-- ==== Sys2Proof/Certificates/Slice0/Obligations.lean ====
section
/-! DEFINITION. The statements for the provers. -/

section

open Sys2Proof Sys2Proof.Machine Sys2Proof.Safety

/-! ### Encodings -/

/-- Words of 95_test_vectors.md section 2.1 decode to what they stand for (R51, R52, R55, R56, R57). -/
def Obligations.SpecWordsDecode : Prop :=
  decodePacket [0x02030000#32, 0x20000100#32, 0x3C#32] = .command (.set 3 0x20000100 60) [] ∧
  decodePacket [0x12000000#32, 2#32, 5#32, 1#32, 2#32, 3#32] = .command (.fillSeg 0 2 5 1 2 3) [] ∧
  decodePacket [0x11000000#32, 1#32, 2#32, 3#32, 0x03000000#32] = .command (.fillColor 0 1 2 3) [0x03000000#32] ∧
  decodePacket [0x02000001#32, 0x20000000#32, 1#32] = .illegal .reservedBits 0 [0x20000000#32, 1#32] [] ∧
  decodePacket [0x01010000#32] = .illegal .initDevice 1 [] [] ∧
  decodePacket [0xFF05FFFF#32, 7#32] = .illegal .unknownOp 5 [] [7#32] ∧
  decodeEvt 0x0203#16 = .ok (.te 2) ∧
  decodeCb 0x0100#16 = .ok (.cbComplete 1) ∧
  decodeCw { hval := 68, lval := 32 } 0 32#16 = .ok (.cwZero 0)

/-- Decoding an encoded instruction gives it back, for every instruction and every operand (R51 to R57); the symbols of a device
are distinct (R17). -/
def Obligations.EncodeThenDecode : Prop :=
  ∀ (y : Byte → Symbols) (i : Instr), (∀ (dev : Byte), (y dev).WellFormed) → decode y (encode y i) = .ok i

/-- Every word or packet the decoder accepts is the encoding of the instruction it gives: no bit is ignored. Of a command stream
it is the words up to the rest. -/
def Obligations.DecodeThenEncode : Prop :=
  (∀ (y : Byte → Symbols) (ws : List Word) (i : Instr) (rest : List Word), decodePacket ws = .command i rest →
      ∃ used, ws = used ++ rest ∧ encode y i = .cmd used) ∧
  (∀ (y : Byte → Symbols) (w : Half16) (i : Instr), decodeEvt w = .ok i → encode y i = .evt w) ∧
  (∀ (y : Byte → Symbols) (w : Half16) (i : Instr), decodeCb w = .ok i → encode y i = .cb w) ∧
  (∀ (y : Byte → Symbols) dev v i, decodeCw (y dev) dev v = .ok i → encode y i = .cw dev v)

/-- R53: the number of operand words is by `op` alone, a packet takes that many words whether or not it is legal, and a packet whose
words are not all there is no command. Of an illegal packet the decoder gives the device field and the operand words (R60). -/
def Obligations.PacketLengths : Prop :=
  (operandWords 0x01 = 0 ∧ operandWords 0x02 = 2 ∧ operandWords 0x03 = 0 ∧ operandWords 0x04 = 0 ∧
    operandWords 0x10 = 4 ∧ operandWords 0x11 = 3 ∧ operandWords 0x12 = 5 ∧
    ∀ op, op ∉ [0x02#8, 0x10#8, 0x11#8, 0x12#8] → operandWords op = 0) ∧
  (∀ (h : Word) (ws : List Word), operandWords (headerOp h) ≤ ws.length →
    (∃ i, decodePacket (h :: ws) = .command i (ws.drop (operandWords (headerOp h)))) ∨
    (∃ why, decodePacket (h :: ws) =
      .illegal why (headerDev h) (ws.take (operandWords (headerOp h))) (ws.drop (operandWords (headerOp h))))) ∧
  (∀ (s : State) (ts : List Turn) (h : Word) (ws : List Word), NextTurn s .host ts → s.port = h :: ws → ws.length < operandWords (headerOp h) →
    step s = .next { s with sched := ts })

++++++++++++++++++++

__About this exercise__:
Begin with the first line of the listing and copy exactly through the line that contains "32#16 = .ok (.cwZero 0)", please, keeping both ends and leaving out everything after.

__Answer for this exercise__:
-- ==== Sys2Proof/Certificates/Slice0/Obligations.lean ====
section
/-! DEFINITION. The statements for the provers. -/

section

open Sys2Proof Sys2Proof.Machine Sys2Proof.Safety

/-! ### Encodings -/

/-- Words of 95_test_vectors.md section 2.1 decode to what they stand for (R51, R52, R55, R56, R57). -/
def Obligations.SpecWordsDecode : Prop :=
  decodePacket [0x02030000#32, 0x20000100#32, 0x3C#32] = .command (.set 3 0x20000100 60) [] ∧
  decodePacket [0x12000000#32, 2#32, 5#32, 1#32, 2#32, 3#32] = .command (.fillSeg 0 2 5 1 2 3) [] ∧
  decodePacket [0x11000000#32, 1#32, 2#32, 3#32, 0x03000000#32] = .command (.fillColor 0 1 2 3) [0x03000000#32] ∧
  decodePacket [0x02000001#32, 0x20000000#32, 1#32] = .illegal .reservedBits 0 [0x20000000#32, 1#32] [] ∧
  decodePacket [0x01010000#32] = .illegal .initDevice 1 [] [] ∧
  decodePacket [0xFF05FFFF#32, 7#32] = .illegal .unknownOp 5 [] [7#32] ∧
  decodeEvt 0x0203#16 = .ok (.te 2) ∧
  decodeCb 0x0100#16 = .ok (.cbComplete 1) ∧
  decodeCw { hval := 68, lval := 32 } 0 32#16 = .ok (.cwZero 0)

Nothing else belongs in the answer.